A&E in particular is worth mentioning because, I think I speak the truth here when I say, not one of you lot with the self important opinions on here, has ever worked in a trauma unit so your opinions, really, count for nought.
When I worked in that area, under the last Conservative Government incidentally, it was collapsing under the weight of targets/patient charters/cost cutting initiatives. The equipment was antiquated and often still being used long past its redundancy, in fact we used to routinely use single patient use devices on multiple patients because of budgetary constraints. Morale was just in freefall after years of governmental neglect, pay-freezes and chronic underfunding generally. What was happening across the whole Health Service was bordering on Criminal. Does anyone remember the 24 hour waiting in A&E, people dying in corridors? 18 month waits for cancer patients? IT WAS ALL TRUE...I WAS THERE.
The Conservatives operated a "Value for Money" system that meant that managers who spent less than their budget got large bonusses based on the savings they made. This simply led to a slashing of spending on vital equipment and services and big bonusses for the, often non clinical, managers.

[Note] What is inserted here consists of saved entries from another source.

-- ==== Sys2Proof/Laws/Decode.lean ====
section
/-! SUPPORT. What the transaction word holds, and the masks (R41, R67). -/

namespace Sys2Proof

@[simp] theorem wordDir_transWord (d : Bool) (p v : Nat) : wordDir (transWord d p v) = d := by
  simp only [wordDir, transWord, BitVec.getLsbD_append]
  cases d <;> rfl

@[simp] theorem wordPort_transWord (d : Bool) (p v : Nat) : wordPort (transWord d p v) = mask8 p := by
  refine BitVec.eq_of_getLsbD_eq fun i hi => ?_
  simp only [wordPort, transWord, BitVec.getLsbD_extractLsb', BitVec.getLsbD_append]
  simp [hi, show ¬ (8 + i < 8) by omega, show 8 + i < 16 by omega]

@[simp] theorem wordValue_transWord (d : Bool) (p v : Nat) : wordValue (transWord d p v) = mask8 v := by
  refine BitVec.eq_of_getLsbD_eq fun i hi => ?_
  simp only [wordValue, transWord, BitVec.getLsbD_extractLsb', BitVec.getLsbD_append]
  simp [hi, show i < 16 by omega]

@[simp] theorem mask8_toNat (b : Byte) : mask8 b.toNat = b := by
  simp [mask8]

@[simp] theorem toNat_mask8 (x : Nat) : (mask8 x).toNat = x % 256 := by
  simp [mask8]

/-- The decoder on a bus request, in terms of the masked port and value. -/
theorem decode_bus (cfg : Config) (d : Bool) (p v t : Nat) :
    decode cfg (.bus d p v t) =
      .ok (if d then decodeWrite cfg (mask8 p) (mask8 v) t else decodeRead cfg (mask8 p) t) := by
  simp [decode, decodeWord]

/-- What a write decodes to, case by case. -/
theorem decodeWrite_cases (cfg : Config) (p v : Byte) (t : Nat) :
    (p = 0x01 ∧ decodeWrite cfg p v t = .outSeg v t) ∨
    (p = 0x02 ∧ decodeWrite cfg p v t = .outDig v t) ∨
    (p = 0xCA ∧ decodeWrite cfg p v t = .outPrt v t) ∨
    (p = 0xCB ∧ decodeWrite cfg p v t = .outRoPrt v t) ∨
    (cfg.keypadPort = some p ∧ decodeWrite cfg p v t = .outRoKey p v t) ∨
    (cfg.tapeinPort = some p ∧ decodeWrite cfg p v t = .outRoTape p v t) ∨
    (isUnmappedPort cfg p = true ∧ decodeWrite cfg p v t = .outUnmapped p v t) := by
  unfold decodeWrite
  split_ifs with h1 h2 h3 h4 h5 h6 <;> simp_all [isUnmappedPort, isFixedPort]

/-- What a read decodes to, case by case. -/
theorem decodeRead_cases (cfg : Config) (p : Byte) (t : Nat) :
    (p = 0xCB ∧ decodeRead cfg p t = .inPrt t) ∨
    (cfg.keypadPort = some p ∧ decodeRead cfg p t = .inKey p t) ∨
    (cfg.tapeinPort = some p ∧ decodeRead cfg p t = .inTape p t) ∨
    (p = 0x01 ∧ decodeRead cfg p t = .inWoSeg t) ∨
    (p = 0x02 ∧ decodeRead cfg p t = .inWoDig t) ∨
    (p = 0xCA ∧ decodeRead cfg p t = .inWoPrt t) ∨
    (isUnmappedPort cfg p = true ∧ decodeRead cfg p t = .inUnmapped p t) := by
  unfold decodeRead
  split_ifs with h1 h2 h3 h4 h5 h6 <;> simp_all [isUnmappedPort, isFixedPort]

end Sys2Proof
end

The Tory way was to just spend nothing on essential public services. It was lazy, route one, stuff.
Fast forward to 2010. The changes made have altered things beyond recognition. True there are still issues, there always will be. True there are still complaints from nurses about poor pay...but you know what? Nurses are often young women who leave the profession to have kids or go into other areas of life so they dont have the continuity of experience that is required to have an informed opinion.
What is true is that you very really hear Nurses with 20 odd years of service under their belts comparing the situation as it is today unfavourably with the situation under the last Tory Govt. In fact I have NEVER heard this from that group. To a one they loathe the Tories of that era for what they did to the NHS, although obviously some are prepared to put this in the past and trust Cameron and the Conservatives once again.
Perhaps they have short memories or perhaps they are now senior Nurses and Managers more interested in how much they are going to be taxed by labour. What is true is that they are typically earing almost 50% more in real terms to do those senior roles than they would have under the last Tory administration.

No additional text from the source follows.